- GOAL OF THE EXERCISE -
Repeat word for word the opening stretch of the entries, from the first line through the line containing "with_reducible apply State.unstall_kept)".

(Stored data)
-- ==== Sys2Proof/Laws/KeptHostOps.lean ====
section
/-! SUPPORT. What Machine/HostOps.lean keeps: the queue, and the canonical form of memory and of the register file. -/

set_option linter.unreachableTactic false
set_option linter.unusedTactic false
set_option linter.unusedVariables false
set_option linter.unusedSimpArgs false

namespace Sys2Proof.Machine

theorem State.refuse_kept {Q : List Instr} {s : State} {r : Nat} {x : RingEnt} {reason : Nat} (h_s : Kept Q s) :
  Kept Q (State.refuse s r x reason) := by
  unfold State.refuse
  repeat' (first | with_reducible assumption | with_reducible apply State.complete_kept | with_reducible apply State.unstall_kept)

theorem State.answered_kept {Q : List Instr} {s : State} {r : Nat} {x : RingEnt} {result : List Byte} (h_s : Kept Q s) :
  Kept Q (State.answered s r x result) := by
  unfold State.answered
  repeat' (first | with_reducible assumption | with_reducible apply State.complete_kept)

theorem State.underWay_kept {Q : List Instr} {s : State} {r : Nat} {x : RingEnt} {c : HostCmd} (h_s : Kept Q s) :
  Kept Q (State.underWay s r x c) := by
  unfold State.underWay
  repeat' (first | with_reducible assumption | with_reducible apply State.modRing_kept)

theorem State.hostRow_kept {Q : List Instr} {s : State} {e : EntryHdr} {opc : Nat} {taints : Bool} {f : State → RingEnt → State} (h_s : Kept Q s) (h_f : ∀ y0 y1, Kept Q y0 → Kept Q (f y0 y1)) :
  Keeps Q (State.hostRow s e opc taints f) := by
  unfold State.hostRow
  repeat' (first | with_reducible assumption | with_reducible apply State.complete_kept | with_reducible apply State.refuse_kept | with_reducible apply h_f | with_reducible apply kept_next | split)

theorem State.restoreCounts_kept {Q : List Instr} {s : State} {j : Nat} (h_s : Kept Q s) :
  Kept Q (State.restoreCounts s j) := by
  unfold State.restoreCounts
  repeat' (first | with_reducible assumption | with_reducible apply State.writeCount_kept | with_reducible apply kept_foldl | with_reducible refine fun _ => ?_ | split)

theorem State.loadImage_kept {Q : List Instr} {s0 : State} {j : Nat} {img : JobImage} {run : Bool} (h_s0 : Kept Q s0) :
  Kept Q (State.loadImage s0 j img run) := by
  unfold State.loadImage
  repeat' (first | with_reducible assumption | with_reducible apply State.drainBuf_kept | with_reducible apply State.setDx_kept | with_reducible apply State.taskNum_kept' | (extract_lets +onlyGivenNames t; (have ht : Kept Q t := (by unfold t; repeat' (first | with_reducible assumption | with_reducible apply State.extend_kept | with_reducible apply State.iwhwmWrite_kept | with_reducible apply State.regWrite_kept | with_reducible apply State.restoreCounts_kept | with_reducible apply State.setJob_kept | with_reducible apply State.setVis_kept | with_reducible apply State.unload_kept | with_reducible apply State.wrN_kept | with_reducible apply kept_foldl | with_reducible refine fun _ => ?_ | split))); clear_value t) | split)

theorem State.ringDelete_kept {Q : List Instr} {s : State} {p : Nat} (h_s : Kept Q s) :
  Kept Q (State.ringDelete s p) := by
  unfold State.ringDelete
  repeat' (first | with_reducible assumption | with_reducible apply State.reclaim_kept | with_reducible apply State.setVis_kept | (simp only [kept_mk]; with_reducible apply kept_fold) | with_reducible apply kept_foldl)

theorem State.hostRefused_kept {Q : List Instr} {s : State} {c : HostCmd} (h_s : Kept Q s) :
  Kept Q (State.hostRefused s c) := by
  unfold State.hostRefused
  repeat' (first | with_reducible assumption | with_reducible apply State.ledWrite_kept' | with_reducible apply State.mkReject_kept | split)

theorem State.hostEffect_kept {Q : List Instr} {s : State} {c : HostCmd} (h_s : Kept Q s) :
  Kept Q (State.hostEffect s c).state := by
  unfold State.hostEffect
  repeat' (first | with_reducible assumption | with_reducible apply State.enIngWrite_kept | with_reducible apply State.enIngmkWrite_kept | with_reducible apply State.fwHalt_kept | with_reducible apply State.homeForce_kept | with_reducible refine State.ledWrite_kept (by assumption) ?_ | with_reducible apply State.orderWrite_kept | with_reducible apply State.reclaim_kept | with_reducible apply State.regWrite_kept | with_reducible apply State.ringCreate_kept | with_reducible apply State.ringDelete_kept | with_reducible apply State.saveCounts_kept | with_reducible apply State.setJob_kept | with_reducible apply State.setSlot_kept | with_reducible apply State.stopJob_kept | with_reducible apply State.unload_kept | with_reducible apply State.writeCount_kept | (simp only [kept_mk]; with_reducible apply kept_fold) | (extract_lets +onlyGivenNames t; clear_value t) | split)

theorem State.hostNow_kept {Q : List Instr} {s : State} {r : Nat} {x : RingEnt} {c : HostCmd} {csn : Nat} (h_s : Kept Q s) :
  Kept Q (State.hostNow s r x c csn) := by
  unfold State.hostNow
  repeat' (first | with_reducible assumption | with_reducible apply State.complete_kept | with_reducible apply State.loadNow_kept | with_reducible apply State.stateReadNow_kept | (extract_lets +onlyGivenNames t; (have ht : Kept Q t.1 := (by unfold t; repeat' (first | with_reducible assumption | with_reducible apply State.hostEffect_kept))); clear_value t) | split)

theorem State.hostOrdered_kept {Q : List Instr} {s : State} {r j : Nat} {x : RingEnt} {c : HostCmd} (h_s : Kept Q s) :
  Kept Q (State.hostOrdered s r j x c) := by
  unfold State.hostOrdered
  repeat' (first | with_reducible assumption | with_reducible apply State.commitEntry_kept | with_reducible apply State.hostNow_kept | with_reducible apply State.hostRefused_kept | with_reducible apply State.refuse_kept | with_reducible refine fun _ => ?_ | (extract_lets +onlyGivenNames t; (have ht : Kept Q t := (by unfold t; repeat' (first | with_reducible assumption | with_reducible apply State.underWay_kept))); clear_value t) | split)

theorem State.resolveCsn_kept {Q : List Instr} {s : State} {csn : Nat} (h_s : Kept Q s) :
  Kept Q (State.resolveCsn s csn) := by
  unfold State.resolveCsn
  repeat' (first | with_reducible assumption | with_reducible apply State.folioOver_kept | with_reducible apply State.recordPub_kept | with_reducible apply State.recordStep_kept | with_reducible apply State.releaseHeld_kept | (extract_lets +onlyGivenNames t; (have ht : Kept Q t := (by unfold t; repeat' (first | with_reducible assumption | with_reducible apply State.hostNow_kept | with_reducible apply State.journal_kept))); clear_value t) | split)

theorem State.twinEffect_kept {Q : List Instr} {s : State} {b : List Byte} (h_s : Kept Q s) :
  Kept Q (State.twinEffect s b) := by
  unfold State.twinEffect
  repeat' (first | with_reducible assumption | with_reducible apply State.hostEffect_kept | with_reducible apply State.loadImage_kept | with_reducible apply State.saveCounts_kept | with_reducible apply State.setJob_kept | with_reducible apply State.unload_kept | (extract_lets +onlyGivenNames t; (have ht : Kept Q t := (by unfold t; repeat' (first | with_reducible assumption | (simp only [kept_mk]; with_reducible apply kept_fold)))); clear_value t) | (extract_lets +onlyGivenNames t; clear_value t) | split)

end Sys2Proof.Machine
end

- EXERCISE RESULT -
-- ==== Sys2Proof/Laws/KeptHostOps.lean ====
section
/-! SUPPORT. What Machine/HostOps.lean keeps: the queue, and the canonical form of memory and of the register file. -/

set_option linter.unreachableTactic false
set_option linter.unusedTactic false
set_option linter.unusedVariables false
set_option linter.unusedSimpArgs false

namespace Sys2Proof.Machine

theorem State.refuse_kept {Q : List Instr} {s : State} {r : Nat} {x : RingEnt} {reason : Nat} (h_s : Kept Q s) :
  Kept Q (State.refuse s r x reason) := by
  unfold State.refuse
  repeat' (first | with_reducible assumption | with_reducible apply State.complete_kept | with_reducible apply State.unstall_kept)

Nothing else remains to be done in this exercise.